I’ve talked with pro-life student groups and others who are concerned that if you have administrators that are being told, “You must punish students if they disrupt someone else,” but you don’t clearly define what exactly it means, you are empowering government officials essentially with a very powerful tool to punish disfavored speech. So, that concerns me there.
But I think for the most part, state legislators have been doing a very good job over the last couple of years trying to address the very real problems of, sort of, university-imposed obstacles on free speech.
On the president’s executive order, I think we’re kind of in a wait-and-see on this. Again, I will never criticize the president for caring about free speech. I think that’s a very positive thing.

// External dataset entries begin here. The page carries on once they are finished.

/-- Mapping commands check, write their leaves and wait for their shootdown, which every agent answers once before it is complete.
MEM.MAP ends with BADPERM for a malformed template, BADOP for a bad range, and else maps its pages or ends with the failing
page's status. MEM.UNMAP and MEM.PROTECT, covering no large page in part, read their entry and change the range: of a 64 KiB
page's leaf without a tile the entry becomes 0, or keeps all but R, W, X and SECURE; where large pages are covered in part they
are marked SPLITTING first; a shootdown of the range starts, its counter 0, which the command waits for, then returns the frames
and ends. TILE.EVICT refuses a page that is not LOGGABLE, and ends with PINNED of a pinned tile. FAULT.REPLY acts only on an
outstanding record of its own context. SHOOTDOWN removes what an agent's caches hold of the range, once; SHOOTDOWN_AGENT_ADD
adds 1 to the shootdown's counter for an agent once, when its earlier accesses are made; what a move of pages gives back goes
with the last add. A protection that changes a page's world moves it to a frame of that world, its bytes with it (log entries 42
and 95), or ends NOMEM with no effect. FAULT.REPLY's coding (log entry 34) and log entries 31, 33 and 61 are the model's
choices. -/
def Obligations.MappingsChangeAndAreShotDown : Prop :=
  (∀ (c : Command) (s : State) (q : Queue), CommandStarts s c q false none →
    let va := c.p0.toNat
    let n := c.p1.toNat
    let plain := c.p3.toNat % 2 ^ 16 = 0 ∧ c.p3.toNat < 2 ^ 48
    (templateOk c.p2 = false → exec (.memMap c) s = .next (badCommand c 8 s)) ∧
    (templateOk c.p2 = true → rangeOk va n = false ∨ ¬ plain → exec (.memMap c) s = .next (badCommand c 1 s)) ∧
    (templateOk c.p2 = true → rangeOk va n = true → plain →
      ((∃ a ∈ pagesOf va n, entryType (leafOf s q.ctx a).1 = 2 ∨
          (entryType (leafOf s q.ctx a).1 ≠ 0 ∧ entryBit (leafOf s q.ctx a).1 10 = true)) →
        exec (.memMap c) s = .next (badCommand c 1 s)) ∧
      ((∀ a ∈ pagesOf va n, entryType (leafOf s q.ctx a).1 ≠ 2 ∧
          (entryType (leafOf s q.ctx a).1 = 0 ∨ entryBit (leafOf s q.ctx a).1 10 = false)) →
        exec (.memMap c) s = .next (match mapPages q.ctx c.p2 c.p3.toNat (n / 2 ^ 16) va 0 (n / 2 ^ 16) s with
          | .ok u => goodCommand c u
          | .error st => badCommand c st s))) ∧
    (∀ ins, ins = .memUnmap c ∧ c.op = 0x11 ∨ ins = .memProtect c ∧ c.op = 0x12 ∧ templateOk c.p2 = true →
      (rangeOk va n = false → exec ins s = .next (badCommand c 1 s)) ∧
      (rangeOk va n = true → partLarge s q.ctx va n = [] → exec ins s = .next (changeRange c q.ctx (takeEntry c.queue s)))) ∧
    (∀ ins p ps, ins = .memUnmap c ∧ c.op = 0x11 ∨ ins = .memProtect c ∧ c.op = 0x12 ∧ templateOk c.p2 = true → rangeOk va n = true →
      partLarge s q.ctx va n = p :: ps → exec ins s = .next (runCommand c (.splitting (p :: ps))
        (takeEntry c.queue ((p :: ps).foldl (fun s a => markSplitting q.ctx a s) s)))) ∧
    (let e := (leafOf s q.ctx va).1
     let tile := checkSpan va 1 = none ∧ aperture va = 0 ∧ entryType e ≠ 0 ∧ entryBit e 10 = true
     let pinned := ∃ k t, tileFind s q.ctx va = some (k, t) ∧ t.pins ≠ 0
     (¬ tile → exec (.tileEvict c) s = .next (badCommand c 1 s)) ∧
     (tile → pinned → exec (.tileEvict c) s = .next (badCommand c 4 s)) ∧
     (tile → ¬ pinned → entryType e ≠ 2 → exec (.tileEvict c) s = .next (goodCommand c s)) ∧
     (∀ k s1 s2 t, tile → ¬ pinned → entryType e = 2 → tileFor q.ctx va e s = some (k, s1) → amGet k s1.tiles = some t →
       let leaf := dw (bitsOf e 15 3 * 8 + 4 + k)
       putLeaf q.ctx va false leaf s1 = some s2 → (∃ r, amGet c.queue s2.queues = some r) → ∃ s', exec (.tileEvict c) s = .next s' ∧
         amGet k s'.tiles = some { t with state := .absent, leaf := leaf, entries := [], frame := none, failed := none } ∧
         pendingOf s' c = some (.shoot [s2.seq] q.ctx [bitsOf e 47 16]))) ∧
    (let m := c.p0.toNat % 2 ^ 11 + c.p0.toNat / 2 ^ 11 * 2048
     (amGet m s.merge = none ∨ 2 ^ 12 ≤ c.p0.toNat ∨ (∃ e, amGet m s.merge = some e ∧ (e.ctx ≠ q.ctx ∨ e.recorded = false ∨ e.released ≠ none)) →
        exec (.faultReply c) s = .next (goodCommand c (readHead q.ctx s))) ∧
     (∀ e, amGet m s.merge = some e → c.p0.toNat < 2 ^ 12 → e.ctx = q.ctx → e.recorded = true → e.released = none →
        (c.p2 ≠ 0 → meetsTables s c.p2.toNat (2 ^ 21) = true → exec (.faultReply c) s = .next (badCommand c 1 (readHead q.ctx s))) ∧
        (c.p2 = 0 ∨ meetsTables s c.p2.toNat (2 ^ 21) = false →
        let fails := c.p1.toNat = 1 ∨ c.p1.toNat = 4 ∨ c.p1.toNat = 5
        let maps := entryType c.p1 = 2 ∧ 256 ≤ c.p1.toNat
        let failed := fun u => goodCommand c (readHead q.ctx (replyFails m (if c.p1.toNat = 1 ∨ c.p1.toNat = 5 then c.p1.toNat else 4) u))
        let mapped := fun u => completeCommand c (replyMaps m e c.p1 c.p2.toNat u).2.1 (replyMaps m e c.p1 c.p2.toNat u).2.2
          (takeEntry c.queue (readHead q.ctx (replyMaps m e c.p1 c.p2.toNat u).1))
        (fails → exec (.faultReply c) s = .next (failed s)) ∧
        (maps → exec (.faultReply c) s = .next (mapped s)) ∧
        ∃ u, u = { s with free := u.free } ∧
          (exec (.faultReply c) s = .next (failed u) ∨ exec (.faultReply c) s = .next (mapped u)))))) ∧
  (∀ (c : Command) (ctx a : Nat) (x : Context) (u : State), c.op = 0x11 ∨ c.op = 0x12 → c.p1.toNat = 2 ^ 16 →
    amGet ctx u.ctxs = some x → leafAddr u x.root c.p0.toNat = some (a, false) →
    a + 8 ≤ x.ctrPage * 2 ^ 16 ∨ (x.ctrPage + 1) * 2 ^ 16 ≤ a →
    (∀ t ∈ u.tiles, t.2.ctx ≠ ctx) → entryType (dw (rdNat u a 8)) ≠ 0 → (∃ q, amGet c.queue u.queues = some q) →
    (c.op = 0x12 → wrongWorld u ctx c.p0.toNat (2 ^ 16) (entryBit c.p2 6) = []) →
    let v := changeRange c ctx u
    let e := dw (rdNat u a 8)
    rdNat v a 8 = (if c.op = 0x11 then 0 else bitsOf e 2 0 + bitsOf c.p2 6 3 * 8 + bitsOf e 63 7 * 2 ^ 7) ∧
    (∃ ctr, rdNat v ctr 8 = 0 ∧ x.ctrPage * 2 ^ 16 ≤ ctr ∧ ctr + 8 ≤ (x.ctrPage + 1) * 2 ^ 16 ∧
      (∀ b, (b < a ∨ a + 8 ≤ b) → (b < ctr ∨ ctr + 8 ≤ b) → rdByte v b = rdByte u b) ∧
      amGet u.seq v.shoots = some { ctx := ctx, lo := c.p0.toNat / 2 ^ 16, hi := (c.p0.toNat + 2 ^ 16 - 1) / 2 ^ 16, ctr := ctr,
                                    reached := [], added := [], waits := [], frames := [] }) ∧
    ∃ frames, pendingOf v c = some (.shoot [u.seq] ctx frames)) ∧
  (∀ (c : Command) (ctx : Nat) (u : State), c.op = 0x12 →
    moveWorld ctx (entryBit c.p2 6) (wrongWorld u ctx c.p0.toNat c.p1.toNat (entryBit c.p2 6)) u = none →
    changeRange c ctx u = completeCommand c 9 none u) ∧
  (∀ (a b : Nat) (s : State), amSorted s.mem = true → a ≠ b →
    (∀ x, x < 2 ^ 16 → rdByte (moveFrame a b s) (b * 2 ^ 16 + x) = rdByte s (a * 2 ^ 16 + x)) ∧
    (∀ x, x / 2 ^ 16 ≠ a → x / 2 ^ 16 ≠ b → rdByte (moveFrame a b s) x = rdByte s x)) ∧
  (∀ (c : Command) (s : State) (sds frames : List Nat) (ctx : Nat), pendingOf s c = some (.shoot sds ctx frames) →
    ∀ ins, ins = .memUnmap c ∧ c.op = 0x11 ∨ ins = .memProtect c ∧ c.op = 0x12 ∨ ins = .tileEvict c →
      exec ins s = .next (if shotDown s sds then completeCommand c 0 none (releaseFrames ctx frames (dropShoots sds s)) else s)) ∧
  (∀ (sd agent : Nat) (s : State) (d : Shootdown), amGet sd s.shoots = some d →
    (agent ∈ d.reached ∨ 98 ≤ agent → exec (.shootdown sd agent) s = .next s) ∧
    (agent ∉ d.reached → agent < 98 → ∃ s' w, exec (.shootdown sd agent) s = .next s' ∧
      s' = { s with tlb := s'.tlb, walks := s'.walks, merge := s'.merge, shoots := s'.shoots } ∧
      amGet sd s'.shoots = some { d with reached := agent :: d.reached, waits := w } ∧
      (∀ key es, amGet key s'.tlb = some es → agentHolds agent key = true → ∀ e ∈ es, d.covers e.ctx e.large e.vpn = false) ∧
      (∀ key, agentHolds agent key = false → amGet key s'.tlb = amGet key s.tlb) ∧
      (∀ die es, amGet die s'.walks = some es → die + 96 = agent → ∀ e ∈ es, d.holds e = false) ∧
      (∀ die, die + 96 ≠ agent → amGet die s'.walks = amGet die s.walks)) ∧
    (agent ∉ d.reached ∨ agent ∈ d.added ∨ shootWaits s d agent = true → exec (.shootdownAgentAdd sd agent) s = .next s) ∧
    (agent ∈ d.reached → agent ∉ d.added → shootWaits s d agent = false → rdNat s d.ctr 8 + 1 < 2 ^ 64 →
      ∃ s', exec (.shootdownAgentAdd sd agent) s = .next s' ∧ rdNat s' d.ctr 8 = rdNat s d.ctr 8 + 1 ∧ SameMemoryBut d.ctr 8 s s' ∧
        (d.frames = [] ∨ rdNat s d.ctr 8 + 1 < 98 → amGet sd s'.shoots = some { d with added := agent :: d.added } ∧ s'.ctxs = s.ctxs) ∧
        (d.frames ≠ [] → 98 ≤ rdNat s d.ctr 8 + 1 → amGet sd s'.shoots = none)))

/-- CTX.CREATE and QUEUE.CREATE make what their descriptors say or name what is wrong; the destroys end once the work is over. Where
P1 stands (log entry 20) and which of several failures is reported (log entry 21) are the model's choices. CTX.CREATE: a
malformed descriptor is MALFORMED, a POOLCAP below POOL, a misaligned completion record or a record that would reach a page
table BADOP, a 4,097th context NOFREECTX, too few free clusters NOCORES; otherwise, with memory free, the lowest free number is
a context with the descriptor's flags, ring, records, its pool on each die and as many clusters as it asks for, none of them
another context's. QUEUE.CREATE of a free index of an existing context, with a well-formed descriptor, a priority no higher than
the context's and a ring and record in memory and clear of page tables, makes the empty queue; else it is MALFORMED or BADOP.
CTX.DESTROY marks its context and waits; QUEUE.DESTROY waits; each ends when its condition holds, the context and what is its
own being gone, or the queue; until then nothing changes. An absent context, or one being destroyed, is NOCTX. -/
def Obligations.ContextsAndQueuesComeAndGo : Prop :=
  (∀ (c : Command) (s : State) (q : Queue), CommandStarts s c q true none →
    let b := rdBytes s c.p0.toNat 64
    let n := amFresh s.ctxs 0
    let reach := meetsTables s (field b 40 8) 64 || meetsTables s (field b 48 8) 16 || meetsTables s (field b 24 8) (32 * field b 32 4)
    (2 ^ 48 < c.p0.toNat + 64 → exec (.ctxCreate c) s = .next (badCommand c 1 s)) ∧
    (c.p0.toNat + 64 ≤ 2 ^ 48 → contextOk b = false → exec (.ctxCreate c) s = .next (badCommand c 8 s)) ∧
    (c.p0.toNat + 64 ≤ 2 ^ 48 → contextOk b = true → (field b 60 4 ≠ 0 ∧ field b 60 4 < field b 4 4) ∨ reach = true ∨ c.p1.toNat % 16 ≠ 0 →
      exec (.ctxCreate c) s = .next (badCommand c 1 s)) ∧
    (c.p0.toNat + 64 ≤ 2 ^ 48 → contextOk b = true → field b 60 4 = 0 ∨ field b 4 4 ≤ field b 60 4 → reach = false → c.p1.toNat % 16 = 0 →
      (4096 ≤ n → exec (.ctxCreate c) s = .next (badCommand c 12 s)) ∧
      (n < 4096 → (freeClusters s 0).length < field b 0 1 ∨ (freeClusters s 1).length < field b 1 1 →
        exec (.ctxCreate c) s = .next (badCommand c 2 s)) ∧
      (n < 4096 → field b 0 1 ≤ (freeClusters s 0).length → field b 1 1 ≤ (freeClusters s 1).length →
        (usedFrames s).length + 2 * field b 4 4 + 2 ^ 21 < 2 ^ 22 →
        ∃ s' x, exec (.ctxCreate c) s = .next s' ∧ amGet n s'.ctxs = some x ∧ x.preemptible = decide (field b 2 1 % 2 = 1) ∧
          x.debuggable = decide (field b 2 1 / 2 % 2 = 1) ∧ x.secure = decide (field b 2 1 / 4 % 2 = 1) ∧ x.prio = field b 3 1 ∧
          x.stkBase = dw (field b 8 8) ∧ x.stkSize = field b 16 8 ∧ x.fring = field b 24 8 ∧ x.frlen = field b 32 4 ∧
          x.errRec = field b 40 8 ∧ x.frctl = field b 48 8 ∧ x.frvec = field b 56 2 ∧ x.crec = c.p1 ∧ x.dying = false ∧
          x.poolSize = field b 4 4 ∧ x.pool0.length = field b 4 4 ∧ x.pool1.length = field b 4 4 ∧
          (∀ fr ∈ x.pool0, fr / 2 ^ 23 = 0) ∧ (∀ fr ∈ x.pool1, fr / 2 ^ 23 = 1) ∧
          x.clusters.length = field b 0 1 + field b 1 1 ∧ (∀ k ∈ x.clusters, k ∈ freeClusters s 0 ∨ k ∈ freeClusters s 1))) ∧
    (4095 < c.p0.toNat → exec (.ctxDestroy c) s = .next (badCommand c 1 s)) ∧
    (c.p0.toNat ≤ 4095 → amGet c.p0.toNat s.ctxs = none → exec (.ctxDestroy c) s = .next (badCommand c 6 s)) ∧
    (∀ x, c.p0.toNat ≤ 4095 → amGet c.p0.toNat s.ctxs = some x → x.dying = true → exec (.ctxDestroy c) s = .next (badCommand c 6 s)) ∧
    (∀ x, c.p0.toNat ≤ 4095 → amGet c.p0.toNat s.ctxs = some x → x.dying = false → exec (.ctxDestroy c) s = .next
      (let u := cancelJob c.p0.toNat s
       runCommand c (.context c.p0.toNat) (takeEntry c.queue (modCtx c.p0.toNat (fun x => { x with dying := true })
        { u with phases := u.phases.map (fun p => if p.2.ctx = c.p0.toNat then (p.1, { p.2 with closed := true }) else p) })))) ∧
    (let ctx := field b 0 2
     c.p0.toNat + 64 ≤ 2 ^ 48 → ctx ≤ 4095 →
      (amGet ctx s.ctxs = none → exec (.queueCreate c) s = .next (badCommand c 6 s)) ∧
      (∀ x, amGet ctx s.ctxs = some x → x.dying = true → exec (.queueCreate c) s = .next (badCommand c 6 s)) ∧
      (∀ x, amGet ctx s.ctxs = some x → x.dying = false →
        let fine := field b 2 1 ≤ 63 ∧ field b 3 1 ≤ 3 ∧ isPow2 (field b 4 4) 2 65536 = true ∧ field b 8 8 % 64 = 0 ∧
          field b 16 8 % 64 = 0 ∧ field b 24 40 = 0
        let free := queueMemory (field b 8 8) (field b 4 4) (field b 16 8) = true ∧ amGet (64 * ctx + field b 2 1) s.queues = none ∧ field b 3 1 ≤ x.prio ∧ meetsTables s (field b 16 8) 64 = false ∧
          meetsTables s (field b 8 8) (64 * field b 4 4) = false
        (¬ fine → exec (.queueCreate c) s = .next (badCommand c 8 s)) ∧
        (fine → ¬ free → exec (.queueCreate c) s = .next (badCommand c 1 s)) ∧
        (fine → free → exec (.queueCreate c) s = .next (goodCommand c (clearStatus (field b 16 8) { s with
          queues := amPut (64 * ctx + field b 2 1) (freshQueue (dw (field b 8 8)) (field b 4 4) (dw (field b 16 8)) (field b 3 1) ctx)
            s.queues }))))) ∧
    (c.p0.toNat ≤ 4095 → c.p1.toNat ≤ 63 →
      (amGet c.p0.toNat s.ctxs = none → exec (.queueDestroy c) s = .next (badCommand c 6 s)) ∧
      (∀ x, amGet c.p0.toNat s.ctxs = some x → x.dying = true → exec (.queueDestroy c) s = .next (badCommand c 6 s)) ∧
      (∀ x, amGet c.p0.toNat s.ctxs = some x → x.dying = false → amGet (64 * c.p0.toNat + c.p1.toNat) s.queues = none →
        exec (.queueDestroy c) s = .next (badCommand c 1 s)) ∧
      (∀ x r, amGet c.p0.toNat s.ctxs = some x → x.dying = false → amGet (64 * c.p0.toNat + c.p1.toNat) s.queues = some r →
        exec (.queueDestroy c) s = .next (runCommand c (.queue (64 * c.p0.toNat + c.p1.toNat)) (takeEntry c.queue s))))) ∧
  (∀ (c : Command) (s : State) (n : Nat),
    (pendingOf s c = some (.context n) →
      (contextIdle s n = false → exec (.ctxDestroy c) s = .next s) ∧
      (contextIdle s n = true → (∀ t ∈ s.tiles, t.2.ctx ≠ n) → (∀ x ∈ s.crls, x.2.owner ≠ n) → (∀ p ∈ s.phases, p.2.ctx ≠ n) →
        exec (.ctxDestroy c) s = .next (completeCommand c 0 none (removeContext n s)))) ∧
    (∀ q, pendingOf s c = some (.queue n) → amGet n s.queues = some q → exec (.queueDestroy c) s = .next
      (if q.running = [] ∧ q.tail ≤ q.head then completeCommand c 0 none { s with
        queues := amDel n s.queues
        phases := s.phases.map (fun p => if q.phase = some p.1 then (p.1, { p.2 with closed := true }) else p) } else s))) ∧
  (∀ (n : Nat) (s : State), amGet n (removeContext n s).ctxs = none ∧ (∀ q ∈ (removeContext n s).queues, q.2.ctx ≠ n) ∧
    (∀ e ∈ (removeContext n s).merge, e.2.ctx ≠ n) ∧ (∀ e ∈ (removeContext n s).tlb, ∀ x ∈ e.2, x.ctx ≠ n) ∧
    (∀ e ∈ (removeContext n s).walks, ∀ x ∈ e.2, x.ctx ≠ n) ∧ (∀ e ∈ (removeContext n s).slices, e.2 ≠ n) ∧ SameMemory s (removeContext n s))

I think the concern that a lot of folks have [is] with exactly how it will be implemented by the agencies. There are a lot of ways that, if the agencies themselves start stepping into the campus free speech issues that should be being played out in courts, you could end up, one, with a very large bureaucracy that’s managing campus free speech policy that could be bad just from the growth of bureaucracy problem.
It could also be bad if you end up with some of the legal development that needs to happen in the courts, where you need the Supreme Court to step in and instead it gets derailed from there.
The other thing that I worry about there is, if you have a student in a speech zone situation and a federal judge is looking at that case, where a student is just trying to distribute literature and a speech outside of a speech zone on a university campus.
If a federal judge in making a decision on the First Amendment in support of that student knows that they will also be taking billions of dollars in research funding away from that university, I think it will make it a lot harder to get judges to do what they should be doing and enforcing the Constitution if there are those kinds of consequences.
So, it’s a challenging thing trying to figure out exactly what the role of the agencies are, and we’re basically waiting to see what happens as the agencies roll out the regulations to actually implement the rule.
Davis: Well, campuses get caught up in this so often because they are such a forum for speech. But another one of those major forums these days is social media.
You’ve got increasing numbers of voices, including in the Senate from folks like Sen. Josh Hawley, Republican, saying that tech companies, social media companies really bear a responsibility to uphold the First Amendment to the fullest extent, because they’ve become such a massive forum that they’re almost effectively a public utility.
And if they aren’t upholding our free speech rights the way we would like, then the government needs to step in and protect our natural rights to free speech. Obviously, that comes with the threat of regulation.
What do you think about this? Do social media companies bear responsibility to uphold and protect free speech? And should the government intervene at any point?
Mattox: Well, I think one would hope that social media companies would allow the greatest amount of speech on their platforms possible. We all want that.
I think the challenge here is, I would certainly disagree, and I’m not sure he’s quite at this place, but I know a number of other folks are arguing that social media companies are actually public utilities and should be sort of regulated in that way.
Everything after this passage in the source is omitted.